Yapmanız gereken tek şey, oluşturulan taslakları görüntülemek, düzenlemek ve paylaşmaya ve yayınlamaya hazır olduğunuzda dışa aktarmaktır!

İşte Jerry Dugan’a ait bir gönderinin örneği:

3. Podcast şov notlarınızı dakikalar içinde oluşturun

Muhtemelen şov notlarının buna değer olup olmadığı konusunda birkaç kez tereddüt etmişsinizdir.

Şov notları için gerçek ROI nedir?

SEO faydası sağlarlar mı?

Dinleyicileriniz gerçekten şov notları sayfalarını ziyaret ediyorlar mı?

Tüm yayın sonrası görevleriniz arasında, şov notları en zaman alıcı olanıdır ve gerçek ROI’nı anlamak konusunda en zor olanıdır.

Deirdre, Capsho’nun size şov notlarını inanılmaz kolay hale getirmenize nasıl yardımcı olabileceğini anlatmak için geri döndü!

Capsho ile yapmanız gereken tek şey, podcast bölümünüzün ses veya video dosyasını yüklemek, bölüm konunuzu seçmek ve ardından bölümünüz için oluşturduğu şov notlarını görmek!

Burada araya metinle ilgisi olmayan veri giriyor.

def Dev.setCoreState (d : Dev) (c x : Nat) : Dev := d.setFld (R.CORE_STATE_STATE.at (8 * c)) x

/-- A register of the block of core c in its tile: base field, stride of the core's block. -/
def tileAt (f : Field) (c stride : Nat) : Field := f.at (0x10000 * (c / 2) + stride * (c % 2))

/-! ### Interrupts and socket events (R466 to R481) -/

/-- Sets vector v pending for strand i of the socket (R474); a vector already pending stays so once. -/
def Dev.setPend (d : Dev) (i v : Nat) : Dev :=
  let off := R.PEND_BITS.reg + 0x100 * i + 8 * (v / 64)
  d.setReg off (d.reg off ||| word (2 ^ (v % 64)))

/-- Clears vector v of strand i (R468). -/
def Dev.clearPend (d : Dev) (i v : Nat) : Dev :=
  let off := R.PEND_BITS.reg + 0x100 * i + 8 * (v / 64)
  d.setReg off (d.reg off &&& ~~~ (word (2 ^ (v % 64))))

/-- Direct delivery of a vector to a global strand ID (R474, R483). A target in another coherent socket is
forwarded there and leaves the model. -/
def Dev.deliver (d : Dev) (target v : Nat) : Dev :=
  if v % 1024 == 0 || v % 1024 == 1023 then d.addSat R.IR_DROP_INVALID 1
  else if target / 512 % 8 != d.self then
    if natBit (d.fld R.CHAIN_STATUS_COHERENT) (target / 512 % 8) then d
    else d.addSat R.IR_DROP_ABSENT 1
  else if d.coreThere (target % 512 / 2) then d.setPend (target % 512) (v % 1024)
  else d.addSat R.IR_DROP_ABSENT 1

/-- Whether event line e is high (R479): `TICK_EVENT` (R260) or `ERR_EVENT` (R362). -/
def Dev.lineHigh (d : Dev) (e : Nat) : Bool :=
  if e == 0 then
    (d.reg R.TICK_EVENT_LOST.reg &&& d.reg R.TICK_EVENT_EN_BITS.reg) != 0
  else if e == 1 then
    (d.reg R.ERR_EVENT_RECORD.reg &&& d.reg R.ERR_EVENT_EN_BITS.reg) != 0
  else false

/-- Delivers event line e where it is routed (R479). -/
def Dev.routeEvent (d : Dev) (e : Nat) : Dev :=
  if d.flag (R.IR_EVROUTE_EN.at (8 * e)) then
    d.deliver (d.fld (R.IR_EVROUTE_TARGET.at (8 * e))) (d.fld (R.IR_EVROUTE_VECTOR.at (8 * e)))
  else d

/-- Delivers each event line that has risen between two states (R479). -/
def Dev.rise (old new : Dev) : Dev :=
  let n := if new.lineHigh 0 && !old.lineHigh 0 then new.routeEvent 0 else new
  if new.lineHigh 1 && !old.lineHigh 1 then n.routeEvent 1 else n

/-- Sets bits of `TICK_EVENT` (R260). -/
def Dev.tickEvent (d : Dev) (f : Field) : Dev := d.rise (d.setFld f 1)

/-- Sets bits of `ERR_EVENT` at once (R362). -/
def Dev.errEventNow (d : Dev) (bits : Nat) : Dev :=
  d.rise (d.setReg R.ERR_EVENT_RECORD.reg (d.reg R.ERR_EVENT_RECORD.reg ||| word bits))

/-- Raises the socket event of an assisted function (R359, R469). -/
def Dev.dutyEvent (d : Dev) : Dev := d.errEventNow 32

/-- The `ERR_EVENT` bits of a record: held for the steward while ERRFIRST is 0 (R350). -/
def Dev.errEvent (d : Dev) (bits : Nat) : Dev :=
  if d.duty 10 then d.errEventNow bits else { d with evHeld := d.evHeld ||| bits }

/-! ### Error records (R345, R346) -/

/-- What a unit reports (R345); the ring adds the frame, the count and the sequence. -/
structure Rep where
  source : Nat
  inst : Nat := 0
  cls : Nat
  action : Nat := 0
  requester : Nat := 0xFFF
  address : Nat := 0
  syndrome : Nat := 0
  bucket : Nat := 0
  location : Nat := 0
  deriving DecidableEq, Repr

/-- The number of unread records (R346, R361). -/
def Dev.unread (d : Dev) : Nat :=
  if d.flag R.ERR_HEAD_FULL then 1024
  else (d.fld R.ERR_HEAD_INDEX + 1024 - d.fld R.ERR_TAIL_INDEX) % 1024

/-- The newest record's index. -/
def Dev.newest (d : Dev) : Nat := (d.fld R.ERR_HEAD_INDEX + 1023) % 1024

/-- Whether a report is merged into the newest record (R346). -/
def Dev.merges (d : Dev) (r : Rep) : Bool :=
  match d.ringAt d.newest with
  | none => false
  | some o => o.source == r.source && o.inst == r.inst && o.location == r.location
      && o.cls == r.cls && o.action == r.action && o.frame == d.frame

/-- The event bits of a record (R362). -/
def recordBits (r : Rep) (lost : Bool) : Nat :=
  1 + (if r.action == 1 then 2 else 0) + (if r.cls == 4 then 4 else 0) + (if r.cls == 3 then 8 else 0)
    + (if lost then 16 else 0)

/-- A record of class uncontained asserts `FAULT_N` (R352). -/
def Dev.faultIf (d : Dev) (b : Bool) : Dev :=
  if b then { d.setFld R.ERR_STATUS_FAULT 1 with faultN := true } else d

/-- A vendor message to the BMC (R507), when an endpoint is configured: a kind (0 record, 1 update phase, 2 restart of
the steward) and its number. -/
def Dev.bmcEvent (d : Dev) (kind n : Nat) : Dev :=
  if d.fw.schema < d.fw.cfgSchema || (SMap.get (fun _ => []) d.fw.cfg 0x600).isEmpty then d
  else
    { d with
      fw := { d.fw with
        msgs := d.fw.msgs ++ [[0x80, BitVec.ofNat 8 kind, BitVec.ofNat 8 n, BitVec.ofNat 8 (n / 256)]] } }

/-- Appends a record at `ERR_HEAD`, overwriting the oldest unread one when the ring is full (R346). -/
def Dev.appendRecord (d : Dev) (r : Rep) : Dev :=
  let h := d.fld R.ERR_HEAD_INDEX
  let full := d.flag R.ERR_HEAD_FULL
  let rec' : Record :=
    ⟨r.source, r.inst, r.cls, r.action, r.requester, r.address, r.syndrome, d.frame, 1, r.bucket,
      r.location, d.fld R.ERR_HEAD_TOTAL⟩
  let d := { d with ring := SMap.set (fun _ => none) d.ring h (some rec') }
  let d := if full then
      (d.setFld R.ERR_TAIL_INDEX (d.fld R.ERR_TAIL_INDEX + 1)).addSat R.ERR_STATUS_LOST 1
    else d
  let d := (d.setFld R.ERR_HEAD_INDEX (h + 1)).addWrap R.ERR_HEAD_TOTAL 1
  let d := d.setFld R.ERR_HEAD_FULL
    (bnat (full || (d.fld R.ERR_HEAD_INDEX == d.fld R.ERR_TAIL_INDEX)))
  let d := if 2 ≤ r.cls then d.bmcEvent 0 h else d
  (d.faultIf (r.cls == 3)).errEvent (recordBits r full)

/-- Writes an error record (R345, R346); the index it is held at. -/
def Dev.record (d : Dev) (r : Rep) : Dev × Nat :=
  if d.merges r then
    match d.ringAt d.newest with
    | some o =>
      let o' := { o with count := Nat.min (o.count + 1) (2 ^ 32 - 1) }
      ({ d with ring := SMap.set (fun _ => none) d.ring d.newest (some o') }, d.newest)
    | none => (d, d.newest)
  else (d.appendRecord r, d.fld R.ERR_HEAD_INDEX)

/-- Writes an error record. -/
def Dev.log (d : Dev) (r : Rep) : Dev := (d.record r).1

/-! ### Retry, then retire (R337 to R340) -/

/-- The threshold of a kind (R361). -/
def Dev.threshold (d : Dev) (kind : Nat) : Nat :=
  Nat.max 1 (d.fld (R.ERR_THRESH_THRESH.at (8 * kind)))

/-- The SOURCE of a kind of unit (R336, R345). -/
def kindSource (kind : Nat) : Nat :=
  if kind == 0 then 1 else if kind == 1 then 0xA else if kind == 2 then 0xB else if kind == 3 then 9
  else if kind == 4 then 3 else if kind == 5 then 7 else if kind == 6 then 8 else 0x13

/-- A unit becomes a candidate (R338), unless it already is one, or is retired (R340). A third candidacy
within 2^30 frames needs no test (R339). -/
def Dev.candidate (d : Dev) (kind inst cls : Nat) (address : Nat) : Dev :=
  let u := d.unitAt kind inst
  if u.candidate || u.retired then d
  else
    let d := d.setUnit kind inst { u with
      candidate := true
      candidacies := (d.frame :: u.candidacies).take 3 }
    d.log { source := kindSource kind, inst := inst, cls := cls, action := 1, address := address,
            bucket := u.bucket }

/-- A transient error of a unit: the record, the bucket, and the candidacy at the threshold (R337, R338). -/
def Dev.transient (d : Dev) (kind inst : Nat) (r : Rep) : Dev :=
  let u := d.unitAt kind inst
  let b := Nat.min (u.bucket + 1) 255
  let d := d.setUnit kind inst { u with bucket := b }
  let d := d.log { r with cls := 0, bucket := b }
  if d.threshold kind ≤ b then d.candidate kind inst 1 r.address else d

Capsho, oluşturduğu 12 farklı içerik bloğuyla şov notlarınızı oluşturmanızı sağlar.

Alıntılardan zaman damgalı bölüm özetlerine ve hatta bölümde bahsedilen merak uyandırıcı detaylara ve kaynaklara kadar her şeyi içerir.

4. Web sitenizin tamamen erişilebilir olması için transkripsiyonları sağlayın

Çoğu podcast yayıncısı şu anda web sitelerinde transkript sağlamıyor, ve yüzeyde, insanların transkriptleri okumadığını varsayabilirsiniz, ancak dürüst olmak gerekirse, bu varsayımınız yanlış.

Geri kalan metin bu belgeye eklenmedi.